TITLE:
Total RNA Degradation in Vitro and in Vivo by Glutamate Dehydrogenase-Synthesized RNA Enzyme: Biotechnological Applications
AUTHORS:
Godson O. Osuji, Wenceslaus C. Madu, Paul M. Johnson
KEYWORDS:
Arachis hypogaea, Limited Resource Farmers, Stoichiometric Salt Mixes, GDH Isoenzyme Purification, Nongenetic Code-Based RNA, Electrophoresis, DNA:RNA Hybrids
JOURNAL NAME:
Advances in Bioscience and Biotechnology,
Vol.10 No.4,
April
15,
2019
ABSTRACT: Glutamate dehydrogenase regulates
crop development, growth, and biomass yield through its synthesis of
non-genetic code-based RNA. Understanding the mechanism of GDH-synthesized RNA
enzyme would enhance the agriculture
innovation capacity of the more than a billion urban gardeners, smallholder, and limited resources indigenous farmers. Different metabolic
variants were prepared by treating peanut growing on healthy soil with
stoichiometric mixes of mineral salt solutions. Peanut GDH charge isomers were
purified to homogeneity by electrophoresis, and made to synthesize RNA enzyme.

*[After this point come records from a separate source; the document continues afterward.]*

/-- The ABORTs of a collective that ends (R291): on every edge not served, to the roots whose result is still due, and as a root to the
members not served. -/
def Dev.sendAborts (d : Dev) (k : CollSt) (a : CollArgs) : Dev :=
  let seg (d : Dev) (g : SegSt) : Dev :=
    let r := relPos a.n a.pos g.seg
    if g.outcome ≠ 0 then d
    else
      let d := if r ≠ 0 && !g.upSent then d.sendRed k rkAbort (upLevel r) ((a.pos + a.n - 2 ^ upLevel r) % a.n) g.seg [] else d
      if a.op ≠ .allReduce then d
      else if r = 0 then k.others.foldl (fun d p => d.sendRed k rkAbort 0xFF p g.seg []) d
      else d.sendRed k rkAbort 0xFF g.seg g.seg []
  let d := k.segs.foldl seg d
  if !wantsNorm a || k.normDone then d
  else if a.pos = 0 then k.others.foldl (fun d p => d.sendRed k rkAbort 0xFF p a.n []) d
  else if k.normSent then d
  else d.sendRed k rkAbort (upLevel a.pos) (a.pos - 2 ^ upLevel a.pos) a.n []

/-- The collective at the head of a channel completes FAILED at once (R291, R421). -/
def Dev.stopColl (d : Dev) (ch : Nat) : Dev :=
  match d.coll ch with
  | none => d
  | some k =>
    match k.coll, k.perm with
    | some a, _ =>
      let d := (d.sendAborts k a).rdErr 0x80
      let d := if k.started then
          let d := (k.segs.filter fun g => g.outcome == 0).foldl (fun d g => d.failSeg ch a g.seg) d
          if wantsNorm a && !k.normDone then d.normEnd ch a none else d
        else d
      (match d.coll ch with
       | none => d
       | some k => d.retireTree ch k a 2 false)
    | none, some a =>
      let d := if k.started then d.tearMissing ch k else d
      (match d.coll ch with
       | none => d
       | some k => d.retirePerm ch k a 2)
    | none, none => d.setChan ch ((d.chan ch).drop 1)

/-- Every collective of the job that has not retired ends (R291). -/
def Dev.endCollectives (d : Dev) : Dev :=
  d.rd.channels.foldl (fun d c => c.2.foldl (fun d _ => d.stopColl c.1) d) d

/-- The count registers of the block at zero (R302). -/
def Reduction.clearCounts (r : Reduction) : Reduction :=
  { r with done := 0, partialCount := 0, late := 0, stale := 0, residueRetry := 0, residueFail := 0, nanSkipped := 0 }

/-- R302: RD_CLEAR_COUNTS. -/
def execRdClearCounts (s : State) : Host.Outcome State Fault Refusal := s.onBar fun d => { d with rd := d.rd.clearCounts }

/-- Clearing RD_CTRL.ENABLE (R303). -/
def Dev.rdDisable (d : Dev) : Dev := ({ d with rd := { d.rd with ctrl := wclr d.rd.ctrl 1 } }).endCollectives

/-- R303: RD_DISABLE. -/
def execRdDisable (s : State) : Host.Outcome State Fault Refusal := s.onBar fun d => d.rdDisable

end Sys2Proof.Machine
end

Peanut total RNA was 5’-end labeled with [γ-32P]ATP
and made to react as substrate in vitro with GDH-synthesized RNA from another metabolic variant of peanut. Agarose, and
polyacrylamide gel electrophoresis of the reaction products showed that tRNA,
rRNA, and most of the mRNAs were degraded to mononucleotides, but total RNAs
that were not mixed with GDH-synthesized RNAs were not degraded. When the
non-homologous sequence sections of the GDH-synthesized RNA were clipped out,
the homologous sections failed to produce Northern bands with peanut total RNA.
Therefore, the non-homologous sequence
sections served to identify, position, and align the GDH-synthesized RNA to its
target total RNA site independent of genetic code; the degradation of total RNA
being via non-canonical base alignments in the enzyme-substrate complex,
followed by electromagnetic destruction of the total RNA, the less stable of
the two kinds of RNA. This is the science-based corner stone that buttresses
the crop production efforts of limited resources farmers because
GDH-synthesized RNAs quickly degrade superfluous total RNA of the crop in
response to the soil mineral nutrient deficiencies thereby minimizing wastage
of metabolic energy in the synthesis of unnecessary protein enzymes while
optimizing biomass metabolism, crop growth, and maximum crop yields. In vitro hydrolysis of total RNA by
GDH-synthesized RNA is the game changing, prototype, R&D methods for
cleansing sick total RNA from cells, tissues, and whole organisms.